**What the task requires:**
Every line in the entries that holds the word "joinPending" counts toward the answer, which should be a single number.

+ + + + + + +

/-! ### Service frames -/

/-- SYNC_REQ: heard with REJECT recessive it sets train intent at an IN_STEP station, whose phase NONE becomes HEAD, and at no other, and is
heard as a frame received cleanly, the clean-frame count moving only while MUTED (DESIGN CHOICE, log entry 25); sent by this station it clears SYNC_REQ pending and starts the retry timer at LEASE/2. The replica stays. -/
def Obligations.SyncReqSetsTrainIntent : Prop :=
  (∀ (h : Head) (a : Answers) (s : State), s.canHear = true → a.reject = false → h.station ≠ s.ctl.number →
    ∃ t, exec (.syncReq (.heard h ()) a) s = .next t ∧ t.replica = s.replica ∧ t.ctl.state = s.ctl.state ∧ t.req = s.req ∧
      s.heardCleanly t h.station ∧ s.holdFollows t h.station h.cont ∧
      (s.ctl.state = .inStep → t.cont.trainIntent = true ∧ (s.sync.phase = .none → t.sync.phase = .head)) ∧
      (s.ctl.state ≠ .inStep → t.cont.trainIntent = s.cont.trainIntent)) ∧
  (∀ (a : Answers) (s : State) (f : TxFrame), s.sendsKind .syncReq .syncReq f →
    s.ctl.state = .syncing ∨ s.ctl.state = .outOfStep → a.reject = false →
    ∃ t, exec (.syncReq .own a) s = .next t ∧ t.cont.syncReqPending = false ∧ t.sync.retry = .running (s.leaseUs / 2) ∧
      t.cont.offer = none ∧ t.replica = s.replica ∧ t.ctl = s.ctl ∧ t.cont.trainIntent = s.cont.trainIntent)

/-- SNAP_HEAD heard with REJECT recessive: every other server stands down and the retry timer stops. A requesting station refuses a foreign
digest, declines another TABLE_SIZE and asks again, and else opens its shadow from the head. CONT = 1 starts the sender's hold. A
station that it does not put in REFUSED has heard it as a frame received cleanly. The clean-frame count moves only while MUTED (DESIGN CHOICE,
log entry 25). -/
def Obligations.SnapHeadOpensTheShadow : Prop :=
  ∀ (h : Head) (body : List Byte) (a : Answers) (s : State) (hf : HeadFields), s.canHear = true → a.reject = false →
    h.station ≠ s.ctl.number → headOf body = some hf →
    ∃ t, exec (.snapHead (.heard h body) a) s = .next t ∧
      s.holdFollows t h.station h.cont ∧ (t.ctl.state = s.ctl.state → s.heardCleanly t h.station) ∧ t.cont.trainIntent = false ∧ t.sync.phase ≠ .head ∧ t.sync.retry = .stopped ∧
      (s.ctl.state.requesting = false → t.replica = s.replica ∧ t.ctl.state = s.ctl.state ∧ (s.sync.shadow = none → t.sync.shadow = none)) ∧
      (s.ctl.state.requesting = true → hf.digest ≠ s.port.digest →
        t.ctl.state = .refused ∧ t.port.flag .refused = true ∧ t.sync.shadow = none ∧ t.replica.isEmptyForm) ∧
      (s.ctl.state.requesting = true → hf.digest = s.port.digest → hf.tableSize ≠ s.tableSize →
        t.ctl.state = s.ctl.state ∧ t.sync.shadow = none ∧ t.cont.syncReqPending = true ∧ t.replica = s.replica) ∧
      (s.ctl.state.requesting = true → hf.digest = s.port.digest → hf.tableSize = s.tableSize →
        t.ctl.state = s.ctl.state ∧ t.cont.syncReqPending = false ∧ t.replica = s.replica ∧
        t.sync.shadow = some { source := h.station, trainSequence := hf.trainSequence, roster := hf.roster, poolInUse := hf.poolInUse,
                               headBody := body, claims := [] })

/-- SNAP_ENTRY heard from the Source of an OPEN shadow, under no other hold: records with the next indices in order are taken, else the
shadow is discarded and SYNC_REQ pending set; one for a CLOSED shadow or from another station leaves the sync unit as it is. In
either case it is heard as a frame received cleanly, and CONT = 1 of the holder keeps its hold. The clean-frame count moves only while MUTED (DESIGN CHOICE,
log entry 25). -/
def Obligations.SnapEntryFillsTheShadow : Prop :=
  (∀ (h : Head) (body : List Byte) (a : Answers) (s : State) (sh : Shadow) (rs : List EntryRecord), s.canHear = true → a.reject = false →
    h.station ≠ s.ctl.number → s.noIntrusionBy h.station → 6 ≤ body.length → body.length ≤ 40 → recordsOf body = some rs →
    (∀ r ∈ rs, r.index.toNat < s.tableSize) → s.sync.shadow = some sh → sh.source = h.station →
    ∃ t, exec (.snapEntry (.heard h body) a) s = .next t ∧ t.replica = s.replica ∧ t.ctl.state = s.ctl.state ∧ t.port = s.port ∧
      s.heardCleanly t h.station ∧ s.holdFollows t h.station h.cont ∧
      (rs.map (fun r => r.index.toNat) = List.range' sh.claims.length rs.length →
        t.sync = { s.sync with shadow := some { sh with claims := sh.claims ++ rs.map EntryRecord.claim } }) ∧
      (rs.map (fun r => r.index.toNat) ≠ List.range' sh.claims.length rs.length →
        t.sync = { s.sync with shadow := none } ∧ t.cont.syncReqPending = true)) ∧
  (∀ (h : Head) (body : List Byte) (a : Answers) (s : State), s.canHear = true → a.reject = false →
    h.station ≠ s.ctl.number → s.noIntrusionBy h.station →
    s.wellFormedHere { kind := .snapEntry, head := h, bytes := body, answers := a } = true →
    (∀ sh : Shadow, s.sync.shadow = some sh → sh.source ≠ h.station) →
    ∃ t, exec (.snapEntry (.heard h body) a) s = .next t ∧ t.replica = s.replica ∧ t.ctl.state = s.ctl.state ∧ t.port = s.port ∧ t.sync = s.sync ∧
      s.heardCleanly t h.station ∧ s.holdFollows t h.station h.cont)
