/-! `State.readJoin` -/

@[simp] theorem State.readJoin_line (s : State) (a : Answers) : (s.readJoin a).line = s.line := by unfold State.readJoin; repeat' (first | rfl | split)
@[simp] theorem State.readJoin_pending (s : State) (a : Answers) : (s.readJoin a).pending = s.pending := by unfold State.readJoin; repeat' (first | rfl | split)
@[simp] theorem State.readJoin_port_config (s : State) (a : Answers) : (s.readJoin a).port.config = s.port.config :=
  by unfold State.readJoin; repeat' (first | rfl | split)
@[simp] theorem State.readJoin_port_locked (s : State) (a : Answers) : (s.readJoin a).port.locked = s.port.locked :=
  by unfold State.readJoin; repeat' (first | rfl | split)
@[simp] theorem State.readJoin_port_digest (s : State) (a : Answers) : (s.readJoin a).port.digest = s.port.digest :=
  by unfold State.readJoin; repeat' (first | rfl | split)
@[simp] theorem State.readJoin_port_masks (s : State) (a : Answers) : (s.readJoin a).port.masks = s.port.masks := by unfold State.readJoin; repeat' (first | rfl | split)
@[simp] theorem State.readJoin_port_notice (s : State) (a : Answers) : (s.readJoin a).port.notice = s.port.notice :=
  by unfold State.readJoin; repeat' (first | rfl | split)
@[simp] theorem State.readJoin_port_sdo (s : State) (a : Answers) : (s.readJoin a).port.sdo = s.port.sdo := by unfold State.readJoin; repeat' (first | rfl | split)
@[simp] theorem State.readJoin_port_capture (s : State) (a : Answers) : (s.readJoin a).port.capture = s.port.capture :=
  by unfold State.readJoin; repeat' (first | rfl | split)
@[simp] theorem State.readJoin_port_selected (s : State) (a : Answers) : (s.readJoin a).port.selected = s.port.selected :=
  by unfold State.readJoin; repeat' (first | rfl | split)
@[simp] theorem State.readJoin_ctl_number (s : State) (a : Answers) : (s.readJoin a).ctl.number = s.ctl.number := by unfold State.readJoin; repeat' (first | rfl | split)
@[simp] theorem State.readJoin_ctl_nonceDraws (s : State) (a : Answers) : (s.readJoin a).ctl.nonceDraws = s.ctl.nonceDraws :=
  by unfold State.readJoin; repeat' (first | rfl | split)
@[simp] theorem State.readJoin_cont_turnUsed (s : State) (a : Answers) : (s.readJoin a).cont.turnUsed = s.cont.turnUsed :=
  by unfold State.readJoin; repeat' (first | rfl | split)
@[simp] theorem State.readJoin_cont_hold (s : State) (a : Answers) : (s.readJoin a).cont.hold = s.cont.hold := by unfold State.readJoin; repeat' (first | rfl | split)
@[simp] theorem State.readJoin_cont_silent (s : State) (a : Answers) : (s.readJoin a).cont.silent = s.cont.silent :=
  by unfold State.readJoin; repeat' (first | rfl | split)

/-! `State.restartHeartbeatTimer` -/

@[simp] theorem State.restartHeartbeatTimer_port (s : State) : s.restartHeartbeatTimer.port = s.port := by unfold State.restartHeartbeatTimer; split <;> rfl
@[simp] theorem State.restartHeartbeatTimer_ctl (s : State) : s.restartHeartbeatTimer.ctl = s.ctl := by unfold State.restartHeartbeatTimer; split <;> rfl
@[simp] theorem State.restartHeartbeatTimer_line (s : State) : s.restartHeartbeatTimer.line = s.line := by unfold State.restartHeartbeatTimer; split <;> rfl
@[simp] theorem State.restartHeartbeatTimer_cont (s : State) : s.restartHeartbeatTimer.cont = s.cont := by unfold State.restartHeartbeatTimer; split <;> rfl
@[simp] theorem State.restartHeartbeatTimer_replica (s : State) : s.restartHeartbeatTimer.replica = s.replica := by unfold State.restartHeartbeatTimer; split <;> rfl
@[simp] theorem State.restartHeartbeatTimer_sync (s : State) : s.restartHeartbeatTimer.sync = s.sync := by unfold State.restartHeartbeatTimer; split <;> rfl
@[simp] theorem State.restartHeartbeatTimer_req (s : State) : s.restartHeartbeatTimer.req = s.req := by unfold State.restartHeartbeatTimer; split <;> rfl
@[simp] theorem State.restartHeartbeatTimer_pending (s : State) : s.restartHeartbeatTimer.pending = s.pending := by unfold State.restartHeartbeatTimer; split <;> rfl
@[simp] theorem State.restartHeartbeatTimer_lease_remaining (s : State) : s.restartHeartbeatTimer.lease.remaining = s.lease.remaining :=
  by unfold State.restartHeartbeatTimer; split <;> rfl
@[simp] theorem State.restartHeartbeatTimer_lease_reapSet (s : State) : s.restartHeartbeatTimer.lease.reapSet = s.lease.reapSet :=
  by unfold State.restartHeartbeatTimer; split <;> rfl

/-! `State.setTrainIntent` -/

@[simp] theorem State.setTrainIntent_port (s : State) : s.setTrainIntent.port = s.port := by unfold State.setTrainIntent; split <;> rfl
@[simp] theorem State.setTrainIntent_ctl (s : State) : s.setTrainIntent.ctl = s.ctl := by unfold State.setTrainIntent; split <;> rfl
@[simp] theorem State.setTrainIntent_line (s : State) : s.setTrainIntent.line = s.line := by unfold State.setTrainIntent; split <;> rfl
@[simp] theorem State.setTrainIntent_replica (s : State) : s.setTrainIntent.replica = s.replica := by unfold State.setTrainIntent; split <;> rfl
@[simp] theorem State.setTrainIntent_lease (s : State) : s.setTrainIntent.lease = s.lease := by unfold State.setTrainIntent; split <;> rfl
@[simp] theorem State.setTrainIntent_req (s : State) : s.setTrainIntent.req = s.req := by unfold State.setTrainIntent; split <;> rfl
@[simp] theorem State.setTrainIntent_pending (s : State) : s.setTrainIntent.pending = s.pending := by unfold State.setTrainIntent; split <;> rfl
@[simp] theorem State.setTrainIntent_cont_sendList (s : State) : s.setTrainIntent.cont.sendList = s.cont.sendList := by unfold State.setTrainIntent; split <;> rfl
@[simp] theorem State.setTrainIntent_cont_joinPending (s : State) : s.setTrainIntent.cont.joinPending = s.cont.joinPending :=
  by unfold State.setTrainIntent; split <;> rfl
@[simp] theorem State.setTrainIntent_cont_leavePending (s : State) : s.setTrainIntent.cont.leavePending = s.cont.leavePending :=
  by unfold State.setTrainIntent; split <;> rfl
@[simp] theorem State.setTrainIntent_cont_syncReqPending (s : State) : s.setTrainIntent.cont.syncReqPending = s.cont.syncReqPending :=
  by unfold State.setTrainIntent; split <;> rfl
@[simp] theorem State.setTrainIntent_cont_heartbeatDue (s : State) : s.setTrainIntent.cont.heartbeatDue = s.cont.heartbeatDue :=
  by unfold State.setTrainIntent; split <;> rfl
@[simp] theorem State.setTrainIntent_cont_turnUsed (s : State) : s.setTrainIntent.cont.turnUsed = s.cont.turnUsed := by unfold State.setTrainIntent; split <;> rfl
@[simp] theorem State.setTrainIntent_cont_hold (s : State) : s.setTrainIntent.cont.hold = s.cont.hold := by unfold State.setTrainIntent; split <;> rfl
@[simp] theorem State.setTrainIntent_cont_silent (s : State) : s.setTrainIntent.cont.silent = s.cont.silent := by unfold State.setTrainIntent; split <;> rfl
@[simp] theorem State.setTrainIntent_cont_offer (s : State) : s.setTrainIntent.cont.offer = s.cont.offer := by unfold State.setTrainIntent; split <;> rfl
@[simp] theorem State.setTrainIntent_sync_cursor (s : State) : s.setTrainIntent.sync.cursor = s.sync.cursor := by unfold State.setTrainIntent; split <;> rfl
@[simp] theorem State.setTrainIntent_sync_sendCheck (s : State) : s.setTrainIntent.sync.sendCheck = s.sync.sendCheck := by unfold State.setTrainIntent; split <;> rfl
@[simp] theorem State.setTrainIntent_sync_shadow (s : State) : s.setTrainIntent.sync.shadow = s.sync.shadow := by unfold State.setTrainIntent; split <;> rfl
@[simp] theorem State.setTrainIntent_sync_retry (s : State) : s.setTrainIntent.sync.retry = s.sync.retry := by unfold State.setTrainIntent; split <;> rfl

/-! `State.startRetry` -/

@[simp] theorem State.startRetry_port (s : State) : s.startRetry.port = s.port := rfl
@[simp] theorem State.startRetry_ctl (s : State) : s.startRetry.ctl = s.ctl := rfl
@[simp] theorem State.startRetry_line (s : State) : s.startRetry.line = s.line := rfl
@[simp] theorem State.startRetry_cont (s : State) : s.startRetry.cont = s.cont := rfl
@[simp] theorem State.startRetry_replica (s : State) : s.startRetry.replica = s.replica := rfl
@[simp] theorem State.startRetry_lease (s : State) : s.startRetry.lease = s.lease := rfl
@[simp] theorem State.startRetry_req (s : State) : s.startRetry.req = s.req := rfl
@[simp] theorem State.startRetry_pending (s : State) : s.startRetry.pending = s.pending := rfl
@[simp] theorem State.startRetry_sync_phase (s : State) : s.startRetry.sync.phase = s.sync.phase := rfl
@[simp] theorem State.startRetry_sync_cursor (s : State) : s.startRetry.sync.cursor = s.sync.cursor := rfl
@[simp] theorem State.startRetry_sync_sendCheck (s : State) : s.startRetry.sync.sendCheck = s.sync.sendCheck := rfl
@[simp] theorem State.startRetry_sync_shadow (s : State) : s.startRetry.sync.shadow = s.sync.shadow := rfl

/-! `State.beginServing` -/

@[simp] theorem State.beginServing_port (s : State) (body : List Byte) : (s.beginServing body).port = s.port := by unfold State.beginServing; split <;> rfl
@[simp] theorem State.beginServing_ctl (s : State) (body : List Byte) : (s.beginServing body).ctl = s.ctl := by unfold State.beginServing; split <;> rfl
@[simp] theorem State.beginServing_line (s : State) (body : List Byte) : (s.beginServing body).line = s.line := by unfold State.beginServing; split <;> rfl
@[simp] theorem State.beginServing_replica (s : State) (body : List Byte) : (s.beginServing body).replica = s.replica := by unfold State.beginServing; split <;> rfl
@[simp] theorem State.beginServing_lease (s : State) (body : List Byte) : (s.beginServing body).lease = s.lease := by unfold State.beginServing; split <;> rfl
@[simp] theorem State.beginServing_req (s : State) (body : List Byte) : (s.beginServing body).req = s.req := by unfold State.beginServing; split <;> rfl
@[simp] theorem State.beginServing_pending (s : State) (body : List Byte) : (s.beginServing body).pending = s.pending := by unfold State.beginServing; split <;> rfl
@[simp] theorem State.beginServing_cont_sendList (s : State) (body : List Byte) : (s.beginServing body).cont.sendList = s.cont.sendList :=
  by unfold State.beginServing; split <;> rfl
@[simp] theorem State.beginServing_cont_joinPending (s : State) (body : List Byte) : (s.beginServing body).cont.joinPending = s.cont.joinPending :=
  by unfold State.beginServing; split <;> rfl
@[simp] theorem State.beginServing_cont_leavePending (s : State) (body : List Byte) : (s.beginServing body).cont.leavePending = s.cont.leavePending :=
  by unfold State.beginServing; split <;> rfl
@[simp] theorem State.beginServing_cont_syncReqPending (s : State) (body : List Byte) : (s.beginServing body).cont.syncReqPending = s.cont.syncReqPending :=
  by unfold State.beginServing; split <;> rfl
@[simp] theorem State.beginServing_cont_heartbeatDue (s : State) (body : List Byte) : (s.beginServing body).cont.heartbeatDue = s.cont.heartbeatDue :=
  by unfold State.beginServing; split <;> rfl
@[simp] theorem State.beginServing_cont_attempts (s : State) (body : List Byte) : (s.beginServing body).cont.attempts = s.cont.attempts :=
  by unfold State.beginServing; split <;> rfl
@[simp] theorem State.beginServing_cont_turnUsed (s : State) (body : List Byte) : (s.beginServing body).cont.turnUsed = s.cont.turnUsed :=
  by unfold State.beginServing; split <;> rfl
@[simp] theorem State.beginServing_cont_hold (s : State) (body : List Byte) : (s.beginServing body).cont.hold = s.cont.hold := by unfold State.beginServing; split <;> rfl
@[simp] theorem State.beginServing_cont_silent (s : State) (body : List Byte) : (s.beginServing body).cont.silent = s.cont.silent :=
  by unfold State.beginServing; split <;> rfl
@[simp] theorem State.beginServing_cont_offer (s : State) (body : List Byte) : (s.beginServing body).cont.offer = s.cont.offer :=
  by unfold State.beginServing; split <;> rfl
@[simp] theorem State.beginServing_sync_shadow (s : State) (body : List Byte) : (s.beginServing body).sync.shadow = s.sync.shadow :=
  by unfold State.beginServing; split <;> rfl
@[simp] theorem State.beginServing_sync_retry (s : State) (body : List Byte) : (s.beginServing body).sync.retry = s.sync.retry :=
  by unfold State.beginServing; split <;> rfl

+ + + + + + +

**Response below:**
2